Stored items
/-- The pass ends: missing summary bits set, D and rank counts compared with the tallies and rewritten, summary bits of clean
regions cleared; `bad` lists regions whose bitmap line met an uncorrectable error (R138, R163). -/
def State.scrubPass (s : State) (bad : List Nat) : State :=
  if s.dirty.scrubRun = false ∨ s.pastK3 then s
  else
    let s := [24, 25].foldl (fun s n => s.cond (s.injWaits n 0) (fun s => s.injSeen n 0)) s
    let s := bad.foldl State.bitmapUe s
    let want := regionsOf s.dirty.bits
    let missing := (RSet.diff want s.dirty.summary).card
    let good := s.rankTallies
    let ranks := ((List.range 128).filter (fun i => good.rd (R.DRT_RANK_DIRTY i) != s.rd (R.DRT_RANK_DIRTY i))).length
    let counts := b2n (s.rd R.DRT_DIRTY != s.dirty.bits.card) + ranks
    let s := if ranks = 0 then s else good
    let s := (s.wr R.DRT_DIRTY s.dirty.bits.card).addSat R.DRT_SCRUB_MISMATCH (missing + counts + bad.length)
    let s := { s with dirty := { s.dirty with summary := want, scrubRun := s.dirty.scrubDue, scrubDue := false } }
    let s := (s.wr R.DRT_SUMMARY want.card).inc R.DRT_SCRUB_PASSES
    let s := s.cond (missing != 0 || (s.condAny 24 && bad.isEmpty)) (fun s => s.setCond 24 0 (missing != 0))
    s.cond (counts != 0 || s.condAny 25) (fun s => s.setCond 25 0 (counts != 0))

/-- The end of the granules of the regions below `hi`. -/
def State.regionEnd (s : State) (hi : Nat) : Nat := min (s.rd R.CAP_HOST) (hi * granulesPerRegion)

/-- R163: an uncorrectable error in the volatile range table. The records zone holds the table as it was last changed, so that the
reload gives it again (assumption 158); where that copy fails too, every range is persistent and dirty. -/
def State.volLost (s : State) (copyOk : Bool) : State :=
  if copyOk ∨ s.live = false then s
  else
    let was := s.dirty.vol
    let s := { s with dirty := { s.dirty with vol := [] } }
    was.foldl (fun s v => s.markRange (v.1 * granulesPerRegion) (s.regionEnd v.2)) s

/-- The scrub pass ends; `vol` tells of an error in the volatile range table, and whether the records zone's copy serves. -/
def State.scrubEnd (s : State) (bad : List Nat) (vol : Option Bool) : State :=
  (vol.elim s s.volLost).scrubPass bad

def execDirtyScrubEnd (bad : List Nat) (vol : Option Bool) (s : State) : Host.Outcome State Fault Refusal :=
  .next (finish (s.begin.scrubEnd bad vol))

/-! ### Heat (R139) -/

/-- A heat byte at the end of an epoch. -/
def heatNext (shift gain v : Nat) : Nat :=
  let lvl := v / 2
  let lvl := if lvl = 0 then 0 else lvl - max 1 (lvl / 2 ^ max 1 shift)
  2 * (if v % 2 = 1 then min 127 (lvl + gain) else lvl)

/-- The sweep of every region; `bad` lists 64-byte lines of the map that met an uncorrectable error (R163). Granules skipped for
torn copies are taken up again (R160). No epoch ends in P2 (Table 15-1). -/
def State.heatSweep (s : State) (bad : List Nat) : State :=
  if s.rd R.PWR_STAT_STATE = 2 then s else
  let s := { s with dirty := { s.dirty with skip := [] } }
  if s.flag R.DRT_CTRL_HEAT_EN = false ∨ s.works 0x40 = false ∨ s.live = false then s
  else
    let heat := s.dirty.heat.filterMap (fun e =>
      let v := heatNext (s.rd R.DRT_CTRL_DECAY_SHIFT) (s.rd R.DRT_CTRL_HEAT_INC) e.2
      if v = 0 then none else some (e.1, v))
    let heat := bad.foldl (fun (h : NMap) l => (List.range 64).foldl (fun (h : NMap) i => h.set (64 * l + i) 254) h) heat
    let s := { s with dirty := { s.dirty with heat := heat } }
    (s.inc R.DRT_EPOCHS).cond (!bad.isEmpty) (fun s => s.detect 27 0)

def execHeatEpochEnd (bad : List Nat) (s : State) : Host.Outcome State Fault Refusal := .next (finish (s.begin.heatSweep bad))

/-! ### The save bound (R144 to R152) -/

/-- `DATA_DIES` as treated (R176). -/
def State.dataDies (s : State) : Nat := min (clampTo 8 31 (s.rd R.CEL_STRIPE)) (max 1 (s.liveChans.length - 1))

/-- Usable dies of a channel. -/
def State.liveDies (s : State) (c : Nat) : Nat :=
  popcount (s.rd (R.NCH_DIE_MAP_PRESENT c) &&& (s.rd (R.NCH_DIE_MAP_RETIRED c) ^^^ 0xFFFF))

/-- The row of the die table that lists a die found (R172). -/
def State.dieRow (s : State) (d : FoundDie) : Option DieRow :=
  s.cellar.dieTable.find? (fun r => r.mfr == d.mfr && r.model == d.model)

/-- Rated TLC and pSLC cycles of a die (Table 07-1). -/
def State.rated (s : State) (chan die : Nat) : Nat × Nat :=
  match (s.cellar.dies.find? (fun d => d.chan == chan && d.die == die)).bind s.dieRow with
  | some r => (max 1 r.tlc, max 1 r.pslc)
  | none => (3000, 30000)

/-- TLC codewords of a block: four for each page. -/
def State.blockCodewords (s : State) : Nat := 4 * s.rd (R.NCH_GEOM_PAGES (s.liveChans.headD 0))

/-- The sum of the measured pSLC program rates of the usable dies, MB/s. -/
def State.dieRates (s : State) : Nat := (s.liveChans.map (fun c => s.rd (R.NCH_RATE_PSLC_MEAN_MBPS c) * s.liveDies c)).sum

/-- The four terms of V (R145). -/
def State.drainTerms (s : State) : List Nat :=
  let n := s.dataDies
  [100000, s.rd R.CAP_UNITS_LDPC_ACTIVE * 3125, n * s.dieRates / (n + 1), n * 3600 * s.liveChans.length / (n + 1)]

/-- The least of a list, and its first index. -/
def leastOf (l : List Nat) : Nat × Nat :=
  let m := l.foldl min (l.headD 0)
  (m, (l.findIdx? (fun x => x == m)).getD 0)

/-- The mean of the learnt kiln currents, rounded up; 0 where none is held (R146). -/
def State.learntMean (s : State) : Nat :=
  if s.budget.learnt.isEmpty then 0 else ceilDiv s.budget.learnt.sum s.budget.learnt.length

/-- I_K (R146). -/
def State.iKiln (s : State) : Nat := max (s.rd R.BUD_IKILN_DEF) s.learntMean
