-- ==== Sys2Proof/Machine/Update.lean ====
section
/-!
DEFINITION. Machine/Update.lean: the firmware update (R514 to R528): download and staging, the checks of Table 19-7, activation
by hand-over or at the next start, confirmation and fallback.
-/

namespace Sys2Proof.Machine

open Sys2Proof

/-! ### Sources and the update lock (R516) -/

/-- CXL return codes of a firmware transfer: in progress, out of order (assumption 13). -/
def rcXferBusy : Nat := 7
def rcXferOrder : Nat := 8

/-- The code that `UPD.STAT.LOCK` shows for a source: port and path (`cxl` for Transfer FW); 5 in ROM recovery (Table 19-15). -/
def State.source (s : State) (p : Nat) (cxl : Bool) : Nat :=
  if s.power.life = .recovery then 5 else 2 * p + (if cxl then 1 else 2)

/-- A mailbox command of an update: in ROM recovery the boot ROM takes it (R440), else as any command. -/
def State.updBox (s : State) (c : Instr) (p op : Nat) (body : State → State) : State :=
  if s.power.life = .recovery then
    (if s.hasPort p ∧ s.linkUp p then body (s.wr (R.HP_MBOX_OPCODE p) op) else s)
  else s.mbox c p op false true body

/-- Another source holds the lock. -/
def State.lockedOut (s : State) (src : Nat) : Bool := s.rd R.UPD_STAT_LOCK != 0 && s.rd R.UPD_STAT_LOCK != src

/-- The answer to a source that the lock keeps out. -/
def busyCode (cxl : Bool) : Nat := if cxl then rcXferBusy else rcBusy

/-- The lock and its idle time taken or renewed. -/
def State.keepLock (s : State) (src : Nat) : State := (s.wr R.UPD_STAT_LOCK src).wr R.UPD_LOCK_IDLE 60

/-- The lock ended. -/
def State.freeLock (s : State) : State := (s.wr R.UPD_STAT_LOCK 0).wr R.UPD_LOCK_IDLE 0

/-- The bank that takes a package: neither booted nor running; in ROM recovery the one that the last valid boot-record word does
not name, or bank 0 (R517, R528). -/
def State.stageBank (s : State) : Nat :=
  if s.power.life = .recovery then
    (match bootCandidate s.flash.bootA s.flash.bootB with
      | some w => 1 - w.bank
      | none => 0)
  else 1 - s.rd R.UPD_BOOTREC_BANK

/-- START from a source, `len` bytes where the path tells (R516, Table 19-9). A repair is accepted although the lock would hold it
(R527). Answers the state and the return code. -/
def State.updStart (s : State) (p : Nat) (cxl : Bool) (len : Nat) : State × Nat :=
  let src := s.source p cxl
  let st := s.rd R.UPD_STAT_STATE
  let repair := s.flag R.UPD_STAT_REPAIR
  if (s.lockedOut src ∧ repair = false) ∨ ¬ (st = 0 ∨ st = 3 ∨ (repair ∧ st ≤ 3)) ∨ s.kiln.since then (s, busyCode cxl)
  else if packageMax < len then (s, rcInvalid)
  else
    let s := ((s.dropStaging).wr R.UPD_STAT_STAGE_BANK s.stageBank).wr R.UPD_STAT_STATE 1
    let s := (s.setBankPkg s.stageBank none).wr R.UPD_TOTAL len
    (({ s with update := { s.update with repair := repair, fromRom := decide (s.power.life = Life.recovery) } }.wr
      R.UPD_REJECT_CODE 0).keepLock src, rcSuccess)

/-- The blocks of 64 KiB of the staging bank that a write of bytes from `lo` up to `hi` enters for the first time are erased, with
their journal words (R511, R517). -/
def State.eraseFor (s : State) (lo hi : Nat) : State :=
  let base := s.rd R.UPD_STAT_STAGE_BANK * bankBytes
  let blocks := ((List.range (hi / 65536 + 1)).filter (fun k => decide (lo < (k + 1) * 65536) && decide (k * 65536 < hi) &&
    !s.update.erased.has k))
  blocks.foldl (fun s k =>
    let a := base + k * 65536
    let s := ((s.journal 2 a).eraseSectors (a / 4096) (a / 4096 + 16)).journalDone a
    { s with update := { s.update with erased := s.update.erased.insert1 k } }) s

▶ TASK TO COMPLETE: From the first line of the data above through the line containing "of the granules", repeat each line exactly, and add nothing.

▶ FINAL ANSWER:
/-- The pass ends: missing summary bits set, D and rank counts compared with the tallies and rewritten, summary bits of clean
regions cleared; `bad` lists regions whose bitmap line met an uncorrectable error (R138, R163). -/
def State.scrubPass (s : State) (bad : List Nat) : State :=
  if s.dirty.scrubRun = false ∨ s.pastK3 then s
  else
    let s := [24, 25].foldl (fun s n => s.cond (s.injWaits n 0) (fun s => s.injSeen n 0)) s
    let s := bad.foldl State.bitmapUe s
    let want := regionsOf s.dirty.bits
    let missing := (RSet.diff want s.dirty.summary).card
    let good := s.rankTallies
    let ranks := ((List.range 128).filter (fun i => good.rd (R.DRT_RANK_DIRTY i) != s.rd (R.DRT_RANK_DIRTY i))).length
    let counts := b2n (s.rd R.DRT_DIRTY != s.dirty.bits.card) + ranks
    let s := if ranks = 0 then s else good
    let s := (s.wr R.DRT_DIRTY s.dirty.bits.card).addSat R.DRT_SCRUB_MISMATCH (missing + counts + bad.length)
    let s := { s with dirty := { s.dirty with summary := want, scrubRun := s.dirty.scrubDue, scrubDue := false } }
    let s := (s.wr R.DRT_SUMMARY want.card).inc R.DRT_SCRUB_PASSES
    let s := s.cond (missing != 0 || (s.condAny 24 && bad.isEmpty)) (fun s => s.setCond 24 0 (missing != 0))
    s.cond (counts != 0 || s.condAny 25) (fun s => s.setCond 25 0 (counts != 0))

/-- The end of the granules of the regions below `hi`. -/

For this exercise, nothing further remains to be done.